» **How to complete this task**: Within the entries below, the lines from the one with "def bitWave (p" through the one with "0 or it is the control register itself. -/" are to be set down exactly, both ends kept.
─── Data records
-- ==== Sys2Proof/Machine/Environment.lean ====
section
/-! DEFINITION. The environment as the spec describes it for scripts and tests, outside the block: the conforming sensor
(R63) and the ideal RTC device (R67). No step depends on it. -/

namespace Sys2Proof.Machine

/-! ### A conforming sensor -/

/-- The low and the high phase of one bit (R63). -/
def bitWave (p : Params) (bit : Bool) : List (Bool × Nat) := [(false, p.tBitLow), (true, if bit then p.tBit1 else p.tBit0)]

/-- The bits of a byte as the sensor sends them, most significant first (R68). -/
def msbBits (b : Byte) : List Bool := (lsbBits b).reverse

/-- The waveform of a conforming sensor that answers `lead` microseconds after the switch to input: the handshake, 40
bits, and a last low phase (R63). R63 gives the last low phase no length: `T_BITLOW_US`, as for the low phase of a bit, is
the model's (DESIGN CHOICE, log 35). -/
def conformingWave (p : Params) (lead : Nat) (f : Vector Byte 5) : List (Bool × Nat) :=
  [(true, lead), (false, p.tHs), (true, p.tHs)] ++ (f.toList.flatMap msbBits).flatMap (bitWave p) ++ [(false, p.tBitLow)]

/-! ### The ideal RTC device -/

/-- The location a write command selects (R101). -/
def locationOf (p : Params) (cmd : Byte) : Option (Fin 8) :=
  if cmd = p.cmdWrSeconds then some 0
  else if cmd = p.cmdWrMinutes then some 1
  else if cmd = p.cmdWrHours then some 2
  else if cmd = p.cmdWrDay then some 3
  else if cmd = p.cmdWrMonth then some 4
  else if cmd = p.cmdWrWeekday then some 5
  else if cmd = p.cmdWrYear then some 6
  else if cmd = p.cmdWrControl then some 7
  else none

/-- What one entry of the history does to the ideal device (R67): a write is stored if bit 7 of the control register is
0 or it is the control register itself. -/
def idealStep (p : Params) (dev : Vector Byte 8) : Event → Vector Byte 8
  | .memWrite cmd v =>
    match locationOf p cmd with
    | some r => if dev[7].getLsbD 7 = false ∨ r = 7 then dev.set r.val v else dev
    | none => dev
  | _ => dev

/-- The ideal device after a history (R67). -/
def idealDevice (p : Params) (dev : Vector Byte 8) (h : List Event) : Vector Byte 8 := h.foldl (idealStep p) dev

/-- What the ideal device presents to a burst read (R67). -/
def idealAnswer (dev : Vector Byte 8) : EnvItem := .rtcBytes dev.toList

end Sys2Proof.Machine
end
──────
» **Task response**:
def bitWave (p : Params) (bit : Bool) : List (Bool × Nat) := [(false, p.tBitLow), (true, if bit then p.tBit1 else p.tBit0)]

/-- The bits of a byte as the sensor sends them, most significant first (R68). -/
def msbBits (b : Byte) : List Bool := (lsbBits b).reverse

/-- The waveform of a conforming sensor that answers `lead` microseconds after the switch to input: the handshake, 40
bits, and a last low phase (R63). R63 gives the last low phase no length: `T_BITLOW_US`, as for the low phase of a bit, is
the model's (DESIGN CHOICE, log 35). -/
def conformingWave (p : Params) (lead : Nat) (f : Vector Byte 5) : List (Bool × Nat) :=
  [(true, lead), (false, p.tHs), (true, p.tHs)] ++ (f.toList.flatMap msbBits).flatMap (bitWave p) ++ [(false, p.tBitLow)]

/-! ### The ideal RTC device -/

/-- The location a write command selects (R101). -/
def locationOf (p : Params) (cmd : Byte) : Option (Fin 8) :=
  if cmd = p.cmdWrSeconds then some 0
  else if cmd = p.cmdWrMinutes then some 1
  else if cmd = p.cmdWrHours then some 2
  else if cmd = p.cmdWrDay then some 3
  else if cmd = p.cmdWrMonth then some 4
  else if cmd = p.cmdWrWeekday then some 5
  else if cmd = p.cmdWrYear then some 6
  else if cmd = p.cmdWrControl then some 7
  else none

/-- What one entry of the history does to the ideal device (R67): a write is stored if bit 7 of the control register is
0 or it is the control register itself. -/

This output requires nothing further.